(What the task asks) For the entries that follow, restate word for word the line containing "def execSupplyLoss (rail", the line containing "def execTapReset (s", and every line that lies between them.

--- Input Enclosed Below ---

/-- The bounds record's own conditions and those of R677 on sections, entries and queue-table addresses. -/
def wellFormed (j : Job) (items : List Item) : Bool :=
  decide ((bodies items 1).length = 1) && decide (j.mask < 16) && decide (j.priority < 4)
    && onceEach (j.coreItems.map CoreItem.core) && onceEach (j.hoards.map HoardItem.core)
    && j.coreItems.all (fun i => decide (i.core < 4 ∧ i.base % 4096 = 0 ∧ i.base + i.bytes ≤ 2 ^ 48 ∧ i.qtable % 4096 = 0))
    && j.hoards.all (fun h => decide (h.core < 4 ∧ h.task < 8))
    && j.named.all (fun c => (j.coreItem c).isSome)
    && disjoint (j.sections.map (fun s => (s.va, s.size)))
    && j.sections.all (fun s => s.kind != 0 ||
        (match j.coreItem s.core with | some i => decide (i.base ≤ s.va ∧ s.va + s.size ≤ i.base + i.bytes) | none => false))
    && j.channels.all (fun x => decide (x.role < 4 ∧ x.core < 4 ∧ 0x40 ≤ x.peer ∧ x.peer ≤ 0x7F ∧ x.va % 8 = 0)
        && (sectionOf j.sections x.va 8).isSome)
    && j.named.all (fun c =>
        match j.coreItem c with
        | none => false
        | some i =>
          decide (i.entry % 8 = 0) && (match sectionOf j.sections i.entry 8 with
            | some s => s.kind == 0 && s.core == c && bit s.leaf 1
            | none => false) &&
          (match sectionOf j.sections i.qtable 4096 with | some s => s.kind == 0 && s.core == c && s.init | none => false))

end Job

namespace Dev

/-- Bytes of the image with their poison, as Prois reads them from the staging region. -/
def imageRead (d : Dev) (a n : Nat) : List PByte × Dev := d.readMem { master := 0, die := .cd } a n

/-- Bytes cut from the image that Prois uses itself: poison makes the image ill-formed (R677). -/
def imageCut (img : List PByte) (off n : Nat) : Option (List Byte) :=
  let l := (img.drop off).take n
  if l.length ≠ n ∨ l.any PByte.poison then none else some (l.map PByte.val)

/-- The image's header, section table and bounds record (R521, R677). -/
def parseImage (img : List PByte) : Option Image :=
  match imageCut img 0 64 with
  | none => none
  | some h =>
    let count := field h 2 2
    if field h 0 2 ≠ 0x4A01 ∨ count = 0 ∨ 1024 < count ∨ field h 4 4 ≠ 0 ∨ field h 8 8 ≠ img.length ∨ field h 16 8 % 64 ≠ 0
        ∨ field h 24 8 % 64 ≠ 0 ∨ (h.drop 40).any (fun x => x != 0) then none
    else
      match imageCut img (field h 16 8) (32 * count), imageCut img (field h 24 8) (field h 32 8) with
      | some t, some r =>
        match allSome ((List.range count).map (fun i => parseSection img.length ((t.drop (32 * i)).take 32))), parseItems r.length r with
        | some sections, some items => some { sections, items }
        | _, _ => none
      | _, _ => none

--- End of Enclosed Input ---
--- Input Enclosed Below ---

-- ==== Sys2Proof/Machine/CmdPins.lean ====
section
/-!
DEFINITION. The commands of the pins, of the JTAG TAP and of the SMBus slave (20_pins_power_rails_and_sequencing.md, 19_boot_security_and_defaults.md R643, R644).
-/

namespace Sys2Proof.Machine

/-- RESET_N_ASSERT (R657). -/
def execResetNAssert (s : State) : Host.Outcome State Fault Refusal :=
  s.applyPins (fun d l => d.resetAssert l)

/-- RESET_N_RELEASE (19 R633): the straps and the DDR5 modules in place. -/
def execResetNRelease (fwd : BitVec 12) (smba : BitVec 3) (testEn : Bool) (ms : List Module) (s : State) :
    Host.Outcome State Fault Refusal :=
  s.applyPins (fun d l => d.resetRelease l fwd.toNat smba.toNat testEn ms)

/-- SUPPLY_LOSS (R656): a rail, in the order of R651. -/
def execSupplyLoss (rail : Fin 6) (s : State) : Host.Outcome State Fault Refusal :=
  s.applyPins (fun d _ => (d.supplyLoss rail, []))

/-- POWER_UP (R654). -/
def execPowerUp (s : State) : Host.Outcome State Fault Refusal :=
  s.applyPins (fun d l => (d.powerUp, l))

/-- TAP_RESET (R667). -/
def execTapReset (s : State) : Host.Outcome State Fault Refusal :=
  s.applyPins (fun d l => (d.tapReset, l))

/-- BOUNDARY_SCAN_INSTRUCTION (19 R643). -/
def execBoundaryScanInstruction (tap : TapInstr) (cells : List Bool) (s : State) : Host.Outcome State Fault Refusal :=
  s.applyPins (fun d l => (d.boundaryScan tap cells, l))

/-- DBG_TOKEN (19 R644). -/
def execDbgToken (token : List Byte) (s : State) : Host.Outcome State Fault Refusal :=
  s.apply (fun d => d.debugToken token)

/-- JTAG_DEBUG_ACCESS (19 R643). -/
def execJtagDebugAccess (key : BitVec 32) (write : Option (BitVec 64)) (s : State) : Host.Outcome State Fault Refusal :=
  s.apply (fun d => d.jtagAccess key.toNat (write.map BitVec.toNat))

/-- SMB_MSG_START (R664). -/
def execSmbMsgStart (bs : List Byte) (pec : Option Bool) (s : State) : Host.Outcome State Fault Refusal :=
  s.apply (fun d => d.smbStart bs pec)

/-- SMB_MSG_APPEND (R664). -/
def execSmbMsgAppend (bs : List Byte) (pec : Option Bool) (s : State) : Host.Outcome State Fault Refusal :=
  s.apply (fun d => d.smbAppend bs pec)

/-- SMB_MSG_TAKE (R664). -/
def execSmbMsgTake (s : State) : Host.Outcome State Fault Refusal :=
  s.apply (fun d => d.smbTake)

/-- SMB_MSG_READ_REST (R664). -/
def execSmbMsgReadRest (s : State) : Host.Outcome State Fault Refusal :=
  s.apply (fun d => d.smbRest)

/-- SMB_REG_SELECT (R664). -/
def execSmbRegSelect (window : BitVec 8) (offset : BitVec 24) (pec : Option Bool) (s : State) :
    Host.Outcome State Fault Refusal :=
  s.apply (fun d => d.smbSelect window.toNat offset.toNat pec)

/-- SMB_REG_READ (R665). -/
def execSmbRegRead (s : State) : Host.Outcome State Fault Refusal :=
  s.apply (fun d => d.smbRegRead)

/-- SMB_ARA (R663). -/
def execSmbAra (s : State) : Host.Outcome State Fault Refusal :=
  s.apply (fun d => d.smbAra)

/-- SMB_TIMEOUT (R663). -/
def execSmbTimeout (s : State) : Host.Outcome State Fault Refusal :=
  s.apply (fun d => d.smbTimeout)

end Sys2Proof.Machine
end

--- End of Enclosed Input ---
--- Input Enclosed Below ---

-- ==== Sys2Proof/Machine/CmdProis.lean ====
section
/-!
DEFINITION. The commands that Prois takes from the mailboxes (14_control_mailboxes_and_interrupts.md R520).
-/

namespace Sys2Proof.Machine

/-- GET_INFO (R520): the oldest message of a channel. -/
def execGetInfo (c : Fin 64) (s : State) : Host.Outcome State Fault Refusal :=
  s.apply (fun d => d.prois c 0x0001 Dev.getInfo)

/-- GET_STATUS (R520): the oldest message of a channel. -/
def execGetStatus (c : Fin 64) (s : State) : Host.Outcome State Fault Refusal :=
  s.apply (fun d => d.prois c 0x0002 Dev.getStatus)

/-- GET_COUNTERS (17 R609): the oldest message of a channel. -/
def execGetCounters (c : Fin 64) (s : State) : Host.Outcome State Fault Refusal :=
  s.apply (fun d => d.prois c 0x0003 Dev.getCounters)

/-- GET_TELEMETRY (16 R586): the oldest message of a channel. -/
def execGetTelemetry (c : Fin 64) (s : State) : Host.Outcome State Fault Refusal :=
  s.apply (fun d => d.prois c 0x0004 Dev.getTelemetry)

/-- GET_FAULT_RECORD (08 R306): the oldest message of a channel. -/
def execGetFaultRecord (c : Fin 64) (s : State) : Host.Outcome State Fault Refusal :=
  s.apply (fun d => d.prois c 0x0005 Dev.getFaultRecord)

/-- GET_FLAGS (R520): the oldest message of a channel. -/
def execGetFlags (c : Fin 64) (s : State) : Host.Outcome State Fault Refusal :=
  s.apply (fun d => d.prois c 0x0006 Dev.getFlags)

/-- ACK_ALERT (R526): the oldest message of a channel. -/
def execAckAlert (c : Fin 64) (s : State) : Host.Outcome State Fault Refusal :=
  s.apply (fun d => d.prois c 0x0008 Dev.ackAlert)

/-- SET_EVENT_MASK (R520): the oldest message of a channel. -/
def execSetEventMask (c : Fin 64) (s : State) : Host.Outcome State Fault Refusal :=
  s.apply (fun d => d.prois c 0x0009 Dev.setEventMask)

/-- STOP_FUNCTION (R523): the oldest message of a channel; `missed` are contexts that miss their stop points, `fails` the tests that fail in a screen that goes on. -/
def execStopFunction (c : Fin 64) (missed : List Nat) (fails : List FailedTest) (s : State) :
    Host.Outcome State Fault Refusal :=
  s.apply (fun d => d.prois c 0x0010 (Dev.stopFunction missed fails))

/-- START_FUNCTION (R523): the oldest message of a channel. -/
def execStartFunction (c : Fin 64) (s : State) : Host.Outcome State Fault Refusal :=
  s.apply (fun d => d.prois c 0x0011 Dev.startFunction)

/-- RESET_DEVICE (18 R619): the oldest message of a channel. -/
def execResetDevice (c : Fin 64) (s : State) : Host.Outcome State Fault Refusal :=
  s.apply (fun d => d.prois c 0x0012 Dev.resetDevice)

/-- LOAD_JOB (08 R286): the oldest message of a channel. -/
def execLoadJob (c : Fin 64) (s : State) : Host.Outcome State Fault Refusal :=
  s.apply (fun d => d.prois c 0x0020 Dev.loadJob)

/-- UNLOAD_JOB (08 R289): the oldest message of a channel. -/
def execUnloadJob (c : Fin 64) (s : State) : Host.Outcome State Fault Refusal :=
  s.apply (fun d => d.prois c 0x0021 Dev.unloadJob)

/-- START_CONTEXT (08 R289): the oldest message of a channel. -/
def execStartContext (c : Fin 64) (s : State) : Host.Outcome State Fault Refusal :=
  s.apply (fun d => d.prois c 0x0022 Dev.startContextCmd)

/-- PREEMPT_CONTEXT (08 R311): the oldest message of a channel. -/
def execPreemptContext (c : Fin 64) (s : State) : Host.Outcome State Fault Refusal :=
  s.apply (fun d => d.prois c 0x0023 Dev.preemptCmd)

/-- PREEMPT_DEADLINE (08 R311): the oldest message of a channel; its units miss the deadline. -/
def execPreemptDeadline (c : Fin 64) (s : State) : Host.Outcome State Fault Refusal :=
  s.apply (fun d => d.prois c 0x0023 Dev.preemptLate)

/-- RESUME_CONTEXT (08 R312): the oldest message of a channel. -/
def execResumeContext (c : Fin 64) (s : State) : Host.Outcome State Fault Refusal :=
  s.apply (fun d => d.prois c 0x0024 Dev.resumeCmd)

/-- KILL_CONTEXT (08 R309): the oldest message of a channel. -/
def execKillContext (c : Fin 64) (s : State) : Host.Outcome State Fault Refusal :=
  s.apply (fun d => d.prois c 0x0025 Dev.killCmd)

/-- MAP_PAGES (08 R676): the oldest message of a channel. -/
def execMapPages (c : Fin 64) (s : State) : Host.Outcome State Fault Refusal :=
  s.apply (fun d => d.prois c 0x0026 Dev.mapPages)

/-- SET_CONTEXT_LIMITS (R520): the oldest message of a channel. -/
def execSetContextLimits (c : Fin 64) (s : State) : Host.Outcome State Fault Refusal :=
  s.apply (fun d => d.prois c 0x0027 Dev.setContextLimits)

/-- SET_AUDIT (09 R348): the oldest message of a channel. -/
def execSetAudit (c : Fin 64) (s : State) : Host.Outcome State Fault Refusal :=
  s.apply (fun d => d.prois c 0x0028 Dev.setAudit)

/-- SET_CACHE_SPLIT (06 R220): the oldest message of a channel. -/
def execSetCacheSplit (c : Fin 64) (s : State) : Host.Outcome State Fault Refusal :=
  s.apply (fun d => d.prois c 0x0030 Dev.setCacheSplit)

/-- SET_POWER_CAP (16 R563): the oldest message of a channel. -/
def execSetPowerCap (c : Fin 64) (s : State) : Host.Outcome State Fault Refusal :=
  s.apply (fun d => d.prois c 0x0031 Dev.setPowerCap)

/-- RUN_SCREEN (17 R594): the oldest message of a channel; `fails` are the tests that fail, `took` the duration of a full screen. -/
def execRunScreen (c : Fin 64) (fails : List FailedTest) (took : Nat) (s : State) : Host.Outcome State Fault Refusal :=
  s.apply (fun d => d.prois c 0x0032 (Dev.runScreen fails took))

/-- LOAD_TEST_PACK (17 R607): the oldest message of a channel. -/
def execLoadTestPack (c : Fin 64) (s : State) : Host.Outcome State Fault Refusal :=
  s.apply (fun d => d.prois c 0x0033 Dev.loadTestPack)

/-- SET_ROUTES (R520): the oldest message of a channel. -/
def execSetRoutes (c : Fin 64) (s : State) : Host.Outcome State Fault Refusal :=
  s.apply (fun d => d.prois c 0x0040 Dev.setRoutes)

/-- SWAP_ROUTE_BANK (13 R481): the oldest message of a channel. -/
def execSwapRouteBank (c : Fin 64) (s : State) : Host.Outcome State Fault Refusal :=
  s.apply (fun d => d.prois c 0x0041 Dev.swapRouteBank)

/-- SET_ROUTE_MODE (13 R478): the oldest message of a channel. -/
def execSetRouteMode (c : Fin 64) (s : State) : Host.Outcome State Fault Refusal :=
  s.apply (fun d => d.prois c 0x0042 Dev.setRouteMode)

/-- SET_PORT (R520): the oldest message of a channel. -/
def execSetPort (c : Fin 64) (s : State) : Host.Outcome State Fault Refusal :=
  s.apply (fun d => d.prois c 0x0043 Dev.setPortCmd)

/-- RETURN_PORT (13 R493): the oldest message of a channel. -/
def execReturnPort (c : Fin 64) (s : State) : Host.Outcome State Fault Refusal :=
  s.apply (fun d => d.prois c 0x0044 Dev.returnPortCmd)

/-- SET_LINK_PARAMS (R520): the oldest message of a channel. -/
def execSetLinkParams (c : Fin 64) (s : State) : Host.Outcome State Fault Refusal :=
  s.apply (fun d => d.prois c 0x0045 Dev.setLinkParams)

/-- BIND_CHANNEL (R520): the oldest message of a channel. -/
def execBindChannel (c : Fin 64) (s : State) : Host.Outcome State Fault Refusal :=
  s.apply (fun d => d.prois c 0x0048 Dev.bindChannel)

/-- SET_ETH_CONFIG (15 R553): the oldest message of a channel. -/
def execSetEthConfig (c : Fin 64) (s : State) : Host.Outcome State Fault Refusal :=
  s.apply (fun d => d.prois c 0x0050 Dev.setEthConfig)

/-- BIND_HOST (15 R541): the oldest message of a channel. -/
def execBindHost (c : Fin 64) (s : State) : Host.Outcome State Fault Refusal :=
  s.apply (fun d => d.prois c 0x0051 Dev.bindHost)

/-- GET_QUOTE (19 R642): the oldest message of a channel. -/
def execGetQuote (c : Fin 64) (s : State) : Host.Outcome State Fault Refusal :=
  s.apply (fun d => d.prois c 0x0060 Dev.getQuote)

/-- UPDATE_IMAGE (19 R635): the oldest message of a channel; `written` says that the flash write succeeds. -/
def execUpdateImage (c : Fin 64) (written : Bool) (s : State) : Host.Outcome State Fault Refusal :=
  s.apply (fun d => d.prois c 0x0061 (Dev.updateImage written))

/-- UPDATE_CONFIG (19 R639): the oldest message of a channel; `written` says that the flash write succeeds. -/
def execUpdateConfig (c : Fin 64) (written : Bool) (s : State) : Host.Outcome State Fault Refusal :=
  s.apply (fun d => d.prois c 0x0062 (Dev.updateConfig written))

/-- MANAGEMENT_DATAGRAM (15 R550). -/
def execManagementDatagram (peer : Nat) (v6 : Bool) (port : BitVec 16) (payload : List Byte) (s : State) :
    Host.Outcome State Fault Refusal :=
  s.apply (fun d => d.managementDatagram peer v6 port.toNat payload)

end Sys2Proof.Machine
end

--- End of Enclosed Input ---

(Written answer)
def execSupplyLoss (rail : Fin 6) (s : State) : Host.Outcome State Fault Refusal :=
  s.applyPins (fun d _ => (d.supplyLoss rail, []))

/-- POWER_UP (R654). -/
def execPowerUp (s : State) : Host.Outcome State Fault Refusal :=
  s.applyPins (fun d l => (d.powerUp, l))

/-- TAP_RESET (R667). -/
def execTapReset (s : State) : Host.Outcome State Fault Refusal :=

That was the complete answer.